Symbolic comprision operation and summation cant get right answer

Question

I'm confused about MATLAB's symbolic operation precedence. My code does not produce the desired output.

syms x1 x2 x3 x4
aa=((x1 == 0 & x2 == 0 & x3 == 0 & x4 == 0) + ((9*x1)/50 + (327*x2)/2000 + (1841*x3)/20000 + (1799*x4)/20000));
bb=eval(subs(aa, [x1 x2 x3 x4], [0.2 0.2 0.2 0.2]))

I expect the output of

bb=
    0.1051

but the actual output is

bb =
    logical
    0

Why does MATLAB do this?
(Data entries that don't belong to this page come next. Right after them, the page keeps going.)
/-- A spill or fill charged to the owner it serves (R346): the task of the tile, or another owner's context by its entry
for the tile (R347). -/
def State.chargeMove (s : State) (g : Nat) (k : Option Task) : State :=
  match k with
  | none => s
  | some k =>
    if (s.tile g).task.live && (s.tile g).task.ctx == k.ctx then s.charge g 9 1
    else
      match s.ctx k.ctx, s.partOf g with
      | some c, some (_, p) =>
        let a := c.cfg.ebase + 32 * g
        s.writePhys a (leBytes 8 (energyPlus (BitVec.ofNat 64 (Memory.num s.hbm a 8)) (Store.get 0 p.enw 9).toNat).toNat)
      | _, _ => s

/-- The owner that a transfer serves is still there: the tile's task, or an activation that its X-core is in (R168, R263). -/
def Tile.keepsOwner (t : Tile) (o : Owner) : Bool :=
  t.task.live && (match o with
    | .nobody => false
    | .task u => u == t.task.uid
    | .handler u l => u == t.task.uid && decide (l ≤ t.x.priv.toNat))

/-- ACCUMULATOR_SPILL_END: the image stands in its owner's save area; then the owner whose use called for the spill has its image
filled, or takes the accumulator empty (R168, R264); a spill made for a task that resumes elsewhere leaves it without owner
(R343). -/
def execAccumulatorSpillEnd (g n : Nat) (s : State) : Outcome State Fault Refusal :=
  match (s.tile g).accMoves.find? (fun m => m.acc == n && !m.fill && decide (m.at_ ≤ s.now)) with
  | none => .next s
  | some m =>
    let s := s.chargeMove g (s.holder g ((s.tile g).ownerOf n))
    let s := s.writeImage g n
    let t := s.tile g
    let t := ({ t with accMoves := t.accMoves.erase m }).freeAcc n
    let s := s.setTile g t
    if t.keepsOwner m.who = false then .next s
    else if t.task.images.contains (m.who, n) then .next (s.startMove g n true m.who)
    else .next (s.setTile g (t.setOwner n m.who))

/-- ACCUMULATOR_FILL_END: the accumulator holds the image of the owner that the fill serves again (R168). -/
def execAccumulatorFillEnd (g n : Nat) (s : State) : Outcome State Fault Refusal :=
  match (s.tile g).accMoves.find? (fun m => m.acc == n && m.fill && decide (m.at_ ≤ s.now)) with
  | none => .next s
  | some m =>
    let t := s.tile g
    let s := s.setTile g { t with accMoves := t.accMoves.erase m }
    .next ((if t.keepsOwner m.who then s.readImage g n m.who else s).charge g 9 1)

/-- The reply to a global word is there (R121). -/
def State.answer (s : State) (w : Who) (r : Reply) : State :=
  match (s.core w).glob with
  | none => s
  | some gl => s.setCore w { s.core w with glob := some { gl with reply := r } }

/-- REMOTE_SCRATCH_REQUEST: request `k` of those in flight reaches the tile that it names (R253): it stands at its bank; out of
range it is latched, and answered at once. -/
def execRemoteScratchRequest (k : Nat) (s : State) : Outcome State Fault Refusal :=
  match s.remote[k]? with
  | none => .next s
  | some r =>
    let s := { s with remote := s.remote.eraseIdx k }
    let h := s.remoteTarget r.who.1 r.ia r.bytes
    if h.2 then .next (s.askFar h.1 r) else .next ((s.latchRemote h.1 r.ia).answer ⟨r.who.1, r.who.2⟩ (.done 0))

/-- A host flow entry arms a ring of the tile (R237, R359). -/
def State.hostArmed (s : State) (g : Nat) : Bool :=
  s.dev.any (fun e => decide (0x3000000 ≤ e.1 ∧ e.1 < 0x3004000 ∧ e.1 % 16 = 8) &&
    decide (bit e.2.toNat 63 = 1 ∧ bit e.2.toNat 59 = 1 ∧ bitsAt e.2.toNat 46 10 = g))

/-- A wait is tile-local (R208, R237). -/
def State.localWait (s : State) (g : Nat) (c : CoreId) : Wait → Bool
  | .pop q => !(c == .L && q == 5 && (!(s.tile g).armed.isEmpty || s.hostArmed g))
  | .several pops _ _ _ => !(c == .L && pops.contains 5 && (!(s.tile g).armed.isEmpty || s.hostArmed g))
  | .push _ => true
  | .full _ => true
  | .empty _ => true
  | .ringWords _ => true
  | .acc _ => true
  | .array => true
  | .fifo => true
  | .lock _ => true
  | .barrier _ => true
  | .cell _ => true
  | .meet _ => true
  | _ => false

/-- A tile issues nothing in this clock for power (R385). -/
def State.throttled (s : State) (g : Nat) : Bool := decide (s.now % 16 < (s.tile g).throttle) && !s.datumTile g

/-- What core `c` of tile `g` waits for is there: a place of its FIFO, an open line, or another condition (R188, R189). -/
def State.waitOver (s : State) (g : Nat) (c : CoreId) : Wait → Bool
  | .fifo => decide (((s.tile g).fifo (match c with | .S => .store | _ => .load)).length < 32)
  | .lock l => !(s.tile g).writeLocked l
  | w => s.waitMet g w

/-- A core is idle or in a tile-local wait; one whose wait is over, and that power alone holds, counts as running (R385). -/
def State.stuck (s : State) (g : Nat) (c : CoreId) : Bool :=
  match (s.core ⟨g, c⟩).run with
  | .idle => true
  | .waiting w => s.localWait g c w && !(s.throttled g && s.waitOver g c w)
  | _ => false

/-- A FIFO is empty for the closure count: a MARK without its pair at its head counts as none (R273). -/
def emptyFifo : List Cmd → Bool
  | [] => true
  | c :: _ => c.op == 256

/-- The tile makes no progress in this clock (R247): a handler of the X-core counts as running, and a scratch access that is
not performed as a word that is not complete. -/
def State.lost (s : State) (g : Nat) : Bool :=
  let t := s.tile g
  let quiet := fun (k : Core) => k.pend.all (fun p => decide (p.due ≤ s.now)) && k.glob.isNone
  t.task.live && t.task.ending.isNone && s.stuck g .L && s.stuck g .X && s.stuck g .S && quiet t.l && quiet t.x && quiet t.s &&
    t.x.priv == 0 && t.asks.all (fun a => (askCore a.rank).isNone) && t.vjobs.isEmpty && emptyFifo t.loadQ &&
      emptyFifo t.storeQ && t.mopen.isEmpty && s.remote.all (fun r => r.who.1 != g) &&
    s.peers.all (fun r => r.tile != g)

/-- The closure byte of a core (R247). -/
def State.closureByte (s : State) (w : Who) : Nat :=
  match (s.core w).run with
  | .idle => 64
  | .waiting _ =>
    match s.fetchUnit w.tile (s.core w).pc with
    | .ok u => 128 + bitsAt u.toNat 24 6
    | .error _ => 128
  | _ => 0

/-- A wait on a slot of ring `n`; on tokens or a place of queue `n`. -/
def Wait.onRing (n : Nat) : Wait → Bool
  | .full m => m == n
  | .empty m => m == n
  | .several _ _ heads tails => heads.contains n || tails.contains n
  | _ => false

def Wait.onQueue (n : Nat) : Wait → Bool
  | .pop q => q == n
  | .push q => q == n
  | .several pops pushes _ _ => pops.contains n || pushes.contains n
  | _ => false

/-- TVAL of closure (R247). -/
def State.closureTval (s : State) (g : Nat) : U64 :=
  let waits := [CoreId.L, .X, .S].filterMap (fun c => match (s.core ⟨g, c⟩).run with | .waiting w => some w | _ => none)
  let rings := (List.range 8).filter (fun n => waits.any (Wait.onRing n))
  let queues := (List.range 8).filter (fun n => waits.any (Wait.onQueue n))
  let mask := fun (ns : List Nat) => ns.foldl (fun a n => a + 2 ^ n) 0
  BitVec.ofNat 64 (mask rings * 2 ^ 40 + mask queues * 2 ^ 32 + s.closureByte ⟨g, .L⟩ * 2 ^ 16
    + s.closureByte ⟨g, .X⟩ * 2 ^ 8 + s.closureByte ⟨g, .S⟩)

/-- CLOSURE: with this clock the closure count reaches CLOSURE_WINDOW, and the X-core takes the fault (R247). -/
def execClosure (g : Nat) (s : State) : Outcome State Fault Refusal :=
  let t := s.tile g
  if t.closureCount + 1 < t.closureWin.toNat ∨ s.lost g = false then .next s
  else .next (s.trap ⟨g, .X⟩ 0x0A (s.closureTval g) t.x.pc false)

/-- A word that waited proceeds past its wait in this clock, its register `a` read now, a token popped where that is a
port (R30, R208). -/
def State.proceed (s : State) (w : Who) (a : Nat) : State :=
  let t := (takeUses w.core s.now (s.tile w.tile) [(a, false)]).1
  let k := t.core w.core
  s.setTile w.tile (t.setCore w.core { k with pc := k.pc + 4, run := .running, held := none, nextAt := s.now,
                                               pend := k.pend ++ [plainPend s.now []] })

/-- TIMED_WAIT_RELEASE: the time of a WAITD or a WAITT has come (R231). -/
def execTimedWaitRelease (g : Nat) (c : CoreId) (s : State) : Outcome State Fault Refusal :=
  match (s.core ⟨g, c⟩).run with
  | .waiting (.datum n a) => if n ≤ s.now then .next (s.proceed ⟨g, c⟩ a) else .next s
  | .waiting (.tai n a) => if n ≤ s.tai then .next (s.proceed ⟨g, c⟩ a) else .next s
  | _ => .next s

/-- FRAME_ORIGIN: the pending origin of a partition has come (R230). -/
def execFrameOrigin (p : Nat) (s : State) : Outcome State Fault Refusal :=
  match Store.find s.parts p with
  | none => .next s
  | some pt =>
    match pt.pendOrg with
    | none => .next s
    | some o =>
      if s.now < o then .next s
      else
        let s := { s with parts := Store.put s.parts p { pt with frameOrg := BitVec.ofNat 64 o, pendOrg := none } }
        .next (pt.tiles.foldl (fun s g =>
          match (s.core ⟨g, .X⟩).run with
          | .waiting (.origin o' a) => if o' ≤ s.now then s.proceed ⟨g, .X⟩ a else s
          | _ => s) s)

/-- A core's SSTEP is released (R232). -/
def State.passSstep (s : State) (w : Who) : State :=
  let k := s.core w
  let s := s.setCore w { k with arrived := false }
  match k.run with
  | .waiting (.sstep _ a) => s.proceed w a
  | _ => s

/-- SSTEP_RELEASE: the superstep barrier of a partition is released (R232). -/
def execSstepRelease (p : Nat) (s : State) : Outcome State Fault Refusal :=
  match Store.find s.parts p with
  | none => .next s
  | some pt =>
    match pt.sstepAt with
    | none => .next s
    | some r =>
      if s.now < r then .next s
      else
        .next (pt.tiles.foldl (fun s g => ((s.passSstep ⟨g, .L⟩).passSstep ⟨g, .X⟩).passSstep ⟨g, .S⟩)
          { s with parts := Store.put s.parts p { pt with sstepAt := none } })

/-- SSTEP_DEADLINE: a core that waits in SSTEP has arrived once its accesses are performed; or its deadline passes without the
release (R232, R275). -/
def execSstepDeadline (g : Nat) (c : CoreId) (s : State) : Outcome State Fault Refusal :=
  let k := s.core ⟨g, c⟩
  match k.run with
  | .waiting (.sstep dl _) =>
    let k := { k with arrived := k.arrived || (s.tile g).accessesDone c s.now }
    let s := s.setCore ⟨g, c⟩ k
    if s.sstepLate g dl then .next (s.trap ⟨g, c⟩ 0x0B (missTval 5 dl) k.pc false) else .next s
  | _ => .next s

/-- A tile has arrived at the superstep (R232): each core that is not idle has issued SSTEP, and both FIFOs are empty. -/
def Tile.atSstep (t : Tile) : Bool :=
  !t.task.live || ([t.l, t.x, t.s].all (fun k => k.run == .idle || k.arrived) && t.loadQ.isEmpty && t.storeQ.isEmpty)

end Sys2Proof.Machine
end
I use MATLAB R2018b

Answer 1

• Case 1: x == y

syms x y z

aa = (x == y) + z

Meaning

aa = [x or y] + z = x + z = y + z

Wherever you have x, you can replace it by y, interchangeably.
It does not check if x and y are the same

---

• Case 2: isequal(x, y)

syms x y z

aa = (x == y) + z
aa = isequal(x, y) + z

Meaning

aa = [check if x and y are the same] + z = 0 + z = z

---

Modify the given code to this using isequal()

syms x1 x2 x3 x4
aa=((isequal(x1, 0)& isequal(x2, 0) & isequal(x3, 0) & isequal(x4, 0)) + ...
    ((9*x1)/50 + (327*x2)/2000 + (1841*x3)/20000 + (1799*x4)/20000));
bb=eval(subs(aa, [x1 x2 x3 x4], [0.2 0.2 0.2 0.2]));

Result

bb = 0.1051

Answer 2

I think MATLAB tries to reduce the number of brackets necessary to produce the simplest output. Note that if a is equal to b, a+c is also equal to b+c, so the statement is not wrong. If you call simplify(aa) you even get a simple a == b, which is indeed the simplest form as one can cancel the c on both sides:

syms a b c
aa=(a==b)+c
aa =
a + c == b + c
pretty(aa)
a + c == b + c

simplify(aa)
ans =
a == b

---

With respect to your edited question: why are you using symbolic variables at all? They are slow and cumbersome (not to speak about the unspeakable evil that is eval). Using numeric computation does yield the correct result:

syms x1 x2 x3 x4
aa=((x1 == 0 & x2 == 0 & x3 == 0 & x4 == 0) + ((9*x1)/50 + (327*x2)/2000 + (1841*x3)/20000 + (1799*x4)/20000));
bb=eval(subs(aa, [x1 x2 x3 x4], [0.2 0.2 0.2 0.2]))
bb =
  logical
   0

x1=0.2;x2=0.2;x3=0.2;x4=0.2;
(x1 == 0 & x2 == 0 & x3 == 0 & x4 == 0)
ans =
  logical
   0

((9*x1)/50 + (327*x2)/2000 + (1841*x3)/20000 + (1799*x4)/20000)
ans =
    0.1051

aa=((x1 == 0 & x2 == 0 & x3 == 0 & x4 == 0) + ((9*x1)/50 + (327*x2)/2000 + (1841*x3)/20000 + (1799*x4)/20000))
aa =
    0.1051

I suspect the problem is somewhere in the belly of subs and/or eval.